En fait, nous sommes en pleine confusion des pouvoirs. Où se situe l'Exécutif, censé être contrôlé par le Législatif, mais qui contrôle ce Législatif, en l'absence de Cour constitutionnelle ? En établissant les mécanismes de la théorie de la séparation des pouvoirs, Montesquieu n'a pas prévu cette équation à plusieurs inconnues.
La constitution de la deuxième République fait que le Président est soumis à une camisole de force, dans l'esprit de rupture avec un régime présidentiel porté sur l'absolutisme, et c'est ce qui s'est produit chez nous. Cependant, un régime parlementaire qui empiète sur le champ-restreint des prérogatives du Chef de l'Etat- institutionnalise une dictature parlementariste autrement plus tentaculaire. C'est ce qui a inspiré l'avènement de la deuxième République française à De Gaulle, quitte à être flanqué du sobriquet de « monarque présidentiel », formule lancée par Hubert Beuve-Mery, fondateur du journal « Le Monde ».
Or, Kaïs Saïed, en a-t-il les moyens ? En a-t-il le courage ? Oserait-il proposer, comme ses adeptes s'y attendent, une refonte de la constitution, pour un meilleur rééquilibrage entre les pouvoirs ?
Il y a néanmoins un problème avec lui : son « messianisme » systématiquement conjugué au populisme. Le silence sur cette affaire d'avion turc révèle un certain manque de réactivité, pourtant dans son propre champ exclusif des relations étrangères.
A tort ou à raison, pour l'heure, Saïed préfère contourner tout cela. Il est vrai aussi que son cabinet à Carthage est relativement plus faible par rapport au cabinet de Ghannouchi, au Bardo.
Mais son terrain de prédilection, reste le contact avec le peuple et il parle au nom de ce peuple, au point que les partis, effrayés par les incessants appels à la sédition, spéculent sur une éventuelle implication de ses adeptes, une « machine » invisible et mystérieuse l'ayant propulsé à Carthage.
Le Président, réplique configuratrice d'un « Jean sans terre », n'en continue pas néanmoins d'aller vers ce « peuple » qu'il considère comme étant le seul dépositaire du Pouvoir. C'est son leitmotiv de prédilection. Mais, lundi à Kébili, il a enfin dit ce qu'il pensait de la cour des miracles parlementaire. Et le mot est lancé : il juge « inconstitutionnel » le projet de l'amendement de l'article 45 du règlement intérieur de l'ARP, tenant à l'interdiction du tourisme parlementaire. Et il tient le peuple pour témoin : « Où sont passés les financements dans les campagnes électorales ? Où est passé l'argent du peuple spolié durant des décennies »… Et, pour répondre à Ghannouchi qui avait parlé de « réconciliation nationale », il lance ceci : « La réconciliation doit se faire avec le peuple et non avec ces parties qui décident avec qui on doit se réconcilier ».

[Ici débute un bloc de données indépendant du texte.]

-- ==== Sys2Proof/Laws/CanonRows.lean ====
section
/-! SUPPORT. Laws/CanonRows.lean: windows W0 and W2 stay in canonical form under every command, one lemma per command. -/
namespace Sys2Proof.Machine
open Sys2Proof

theorem execTimeGet_canon (q : Req) (s : State) (h :
    Canon s.mb.w0 s.mb.w2) : Tidy (execTimeGet q s) := tidy_next (serve_canon _ _ _ _ _ h fun _ h => by simp [h])

theorem execServoSet_canon (q : Req) (s : State) (h :
    Canon s.mb.w0 s.mb.w2) : Tidy (execServoSet q s) := tidy_next
        (serve_canon _ _ _ _ _ h fun _ h => canonE_require _ _ _ (by simp [h]))

theorem execClockModelSet_canon (q : Req) (s : State) (h : Canon s.mb.w0 s.mb.w2) : Tidy (execClockModelSet q s) := by
  unfold execClockModelSet
  refine tidy_next (serve_canon _ _ _ _ _ h (fun s h => ?_))
  repeat' first
    | (refine canonE_require _ _ _ ?_)
    | (refine canonE_bulkLength _ _ _ ?_)
    | (refine canonE_withBulk _ _ _ _ _ (by simp [h]) (fun _ => ?_))
    | (refine canonE_onSpan _ _ (fun _ => ?_))
    | (refine canonE_onLane _ _ (fun _ _ => ?_))
    | (refine canonE_onRdm _ _ _ (fun _ => ?_))
    | (refine canonE_pierControl _ _ _ _ ?_)
    | (exact State.settle_canon _ _ _ (by simp [h]))
    | (simp (maxDischargeDepth := 30) [h]; done)
    | split
    | (simp (maxDischargeDepth := 30) [h, foldl_canon, -List.foldl_reverse]; done)
    | (dsimp only)

theorem execTimeStep_canon (q : Req) (s : State) (h :
    Canon s.mb.w0 s.mb.w2) : Tidy (execTimeStep q s) := tidy_next (serve_canon _ _ _ _ _ h fun _ h => by simp [h])

theorem execGridGet_canon (q : Req) (s : State) (h :
    Canon s.mb.w0 s.mb.w2) : Tidy (execGridGet q s) := tidy_next (serve_canon _ _ _ _ _ h fun _ h => by simp [h])

theorem execSlotArm_canon (q : Req) (s : State) (h :
    Canon s.mb.w0 s.mb.w2) : Tidy (execSlotArm q s) := tidy_next (serve_canon _ _ _ _ _ h fun _ h => by simp [h])

theorem execSlotCancel_canon (q : Req) (s : State) (h : Canon s.mb.w0 s.mb.w2) : Tidy (execSlotCancel q s) := by
  unfold execSlotCancel
  refine tidy_next (serve_canon _ _ _ _ _ h (fun s h => ?_))
  repeat' first
    | (refine canonE_require _ _ _ ?_)
    | (refine canonE_bulkLength _ _ _ ?_)
    | (refine canonE_withBulk _ _ _ _ _ (by simp [h]) (fun _ => ?_))
    | (refine canonE_onSpan _ _ (fun _ => ?_))
    | (refine canonE_onLane _ _ (fun _ _ => ?_))
    | (refine canonE_onRdm _ _ _ (fun _ => ?_))
    | (refine canonE_pierControl _ _ _ _ ?_)
    | (exact State.settle_canon _ _ _ (by simp [h]))
    | (simp (maxDischargeDepth := 30) [h]; done)
    | split
    | (simp (maxDischargeDepth := 30) [h, foldl_canon, -List.foldl_reverse]; done)
    | (dsimp only)

theorem execSlotStatus_canon (q : Req) (s : State) (h :
    Canon s.mb.w0 s.mb.w2) : Tidy (execSlotStatus q s) := tidy_next (serve_canon _ _ _ _ _ h fun _ h => by simp [h])

theorem execTimecodeSet_canon (q : Req) (s : State) (h :
    Canon s.mb.w0 s.mb.w2) : Tidy (execTimecodeSet q s) := tidy_next
        (serve_canon _ _ _ _ _ h fun _ h => canonE_require _ _ _ (by simp [h]))

theorem execPpsInEdge_canon (dt : Nat) (s : State) (h :
    Canon s.mb.w0 s.mb.w2) : Tidy (execPpsInEdge dt s) := tidy_next (by simp [h])

theorem execFrameRefInEdge_canon (dt : Nat) (s : State) (h :
    Canon s.mb.w0 s.mb.w2) : Tidy (execFrameRefInEdge dt s) := tidy_next (by simp [h])

theorem execLtcInSyncWord_canon (dt : Nat) (a1 : Nat) (m : Nat) (sec : Nat) (f : Nat) (user : U32) (s : State) (h :
    Canon s.mb.w0 s.mb.w2) : Tidy (execLtcInSyncWord dt a1 m sec f user s) := by
  unfold execLtcInSyncWord
  try dsimp only
  repeat' first
    | (refine tidy_next ?_)
    | (simp +contextual (maxDischargeDepth := 30) [h, foldl_canon, -List.foldl_reverse]; done)
    | (refine State.consume_canon _ _ _ _ (by simp [h]) (fun _ h => ?_))
    | (refine State.ptpRead_canon _ _ _ (by simp [h]) (fun _ h => ?_))
    | split
    | (refine foldl_canon _ _ _ (fun _ _ h => ?_) ?_)

theorem execSourceLossTimeout_canon (dt : Nat) (code : Fin 6) (s : State) (h :
    Canon s.mb.w0 s.mb.w2) : Tidy (execSourceLossTimeout dt code s) := by
  unfold execSourceLossTimeout
  dsimp only
  split <;> exact tidy_next (by simp [h])

theorem execHoldoverLimitExpiry_canon (dt : Nat) (s : State) (h :
    Canon s.mb.w0 s.mb.w2) : Tidy (execHoldoverLimitExpiry dt s) := by
  unfold execHoldoverLimitExpiry
  dsimp only
  split <;> exact tidy_next (by simp [h])

theorem execRef10mLoss_canon (dt : Nat) (s : State) (h : Canon s.mb.w0 s.mb.w2) : Tidy (execRef10mLoss dt s) := by
  refine tidy_next ?_
  dsimp only
  split <;> simp [h]

theorem execRef10mReturn_canon (dt : Nat) (s : State) (h : Canon s.mb.w0 s.mb.w2) : Tidy (execRef10mReturn dt s) := by
  refine tidy_next ?_
  dsimp only
  split <;> simp [h]

theorem execSlotFire_canon (dt : Nat) (s : State) (h : Canon s.mb.w0 s.mb.w2) : Tidy (execSlotFire dt s) := by
  unfold execSlotFire
  try dsimp only
  repeat' first
    | (refine tidy_next ?_)
    | (simp +contextual (maxDischargeDepth := 30) [h, foldl_canon, -List.foldl_reverse]; done)
    | (refine State.consume_canon _ _ _ _ (by simp [h]) (fun _ h => ?_))
    | (refine State.ptpRead_canon _ _ _ (fun _ _ h => ?_) (by simp [h]))
    | (refine State.onBlock_canon _ _ _ _ _ (fun _ h => ?_) (by simp [h]))
    | (refine State.onUp_canon _ _ _ _ _ (fun _ h => ?_) (by simp [h]))
    | (refine foldl_canon _ _ _ (fun _ _ h => ?_) ?_)
    | split

theorem execPpsOutPulse_canon (dt : Nat) (s : State) (h : Canon s.mb.w0 s.mb.w2) : Tidy (execPpsOutPulse dt s) := by
  unfold execPpsOutPulse
  try dsimp only
  repeat' first
    | (refine tidy_next ?_)
    | (simp +contextual (maxDischargeDepth := 30) [h, foldl_canon, -List.foldl_reverse]; done)
    | (refine State.consume_canon _ _ _ _ (by simp [h]) (fun _ h => ?_))
    | (refine State.ptpRead_canon _ _ _ (fun _ _ h => ?_) (by simp [h]))
    | (refine State.onBlock_canon _ _ _ _ _ (fun _ h => ?_) (by simp [h]))
    | (refine State.onUp_canon _ _ _ _ _ (fun _ h => ?_) (by simp [h]))
    | (refine foldl_canon _ _ _ (fun _ _ h => ?_) ?_)
    | split

theorem execLtcOutFrame_canon (dt : Nat) (s : State) (h : Canon s.mb.w0 s.mb.w2) : Tidy (execLtcOutFrame dt s) := by
  unfold execLtcOutFrame
  try dsimp only
  repeat' first
    | (refine tidy_next ?_)
    | (simp +contextual (maxDischargeDepth := 30) [h, foldl_canon, -List.foldl_reverse]; done)
    | (refine State.consume_canon _ _ _ _ (by simp [h]) (fun _ h => ?_))
    | (refine State.ptpRead_canon _ _ _ (fun _ _ h => ?_) (by simp [h]))
    | (refine State.onBlock_canon _ _ _ _ _ (fun _ h => ?_) (by simp [h]))
    | (refine State.onUp_canon _ _ _ _ _ (fun _ h => ?_) (by simp [h]))
    | (refine foldl_canon _ _ _ (fun _ _ h => ?_) ?_)
    | split

theorem execDescriptorAlloc_canon (dt : Nat) (s : State) (h :
    Canon s.mb.w0 s.mb.w2) : Tidy (execDescriptorAlloc dt s) := tidy_next (by simp [h])

theorem execTaskEntry_canon (dt : Nat) (s : State) (h :
    Canon s.mb.w0 s.mb.w2) : Tidy (execTaskEntry dt s) := tidy_next (by simp [h])

theorem execAffinityWaitExpiry_canon (dt : Nat) (n : Fin 8192) (s : State) (h :
    Canon s.mb.w0 s.mb.w2) : Tidy (execAffinityWaitExpiry dt n s) := by
  unfold execAffinityWaitExpiry
  dsimp only
  split <;> exact tidy_next (by simp [h])

theorem execSourceHoldEvent_canon (dt : Nat) (src : Fin 4) (s : State) (h :
    Canon s.mb.w0 s.mb.w2) : Tidy (execSourceHoldEvent dt src s) := by
  refine tidy_next ?_
  dsimp only
  repeat' split
  all_goals simp [h]

theorem execSchedConfig_canon (q : Req) (s : State) (h : Canon s.mb.w0 s.mb.w2) : Tidy (execSchedConfig q s) := by
  unfold execSchedConfig
  refine tidy_next (serve_canon _ _ _ _ _ h (fun s h => ?_))
  repeat' first
    | (refine canonE_require _ _ _ ?_)
    | (refine canonE_bulkLength _ _ _ ?_)
    | (refine canonE_withBulk _ _ _ _ _ (by simp [h]) (fun _ => ?_))
    | (refine canonE_onSpan _ _ (fun _ => ?_))
    | (refine canonE_onLane _ _ (fun _ _ => ?_))
    | (refine canonE_onRdm _ _ _ (fun _ => ?_))
    | (refine canonE_pierControl _ _ _ _ ?_)
    | (exact State.settle_canon _ _ _ (by simp [h]))
    | (simp (maxDischargeDepth := 30) [h]; done)
    | split
    | (simp (maxDischargeDepth := 30) [h, foldl_canon, -List.foldl_reverse]; done)
    | (dsimp only)

theorem execSchedStatus_canon (q : Req) (s : State) (h :
    Canon s.mb.w0 s.mb.w2) : Tidy (execSchedStatus q s) := tidy_next (serve_canon _ _ _ _ _ h fun _ h => by simp [h])

theorem execSchedCounters_canon (q : Req) (s : State) (h :
    Canon s.mb.w0 s.mb.w2) : Tidy (execSchedCounters q s) := tidy_next (serve_canon _ _ _ _ _ h fun _ h => by simp [h])

theorem execSchedTaskRead_canon (q : Req) (s : State) (h :
    Canon s.mb.w0 s.mb.w2) : Tidy (execSchedTaskRead q s) := tidy_next (serve_canon _ _ _ _ _ h fun _ h => by simp [h])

L'ennui, c'est que ce bras de fer entre Saied et Ghannouchi est, pour le moins, inégal. L'un est dans le messianisme ; l'autre dans l'action. Auquel des peuples Saïed rend-il la parole ? On attend plutôt du concret. Des initiatives législatives et constitutionnelles. Du moins, qu'il ne donne pas cette récurrente impression donquichottesque (et donc impuissante et fantasmée) face aux moulins à vent.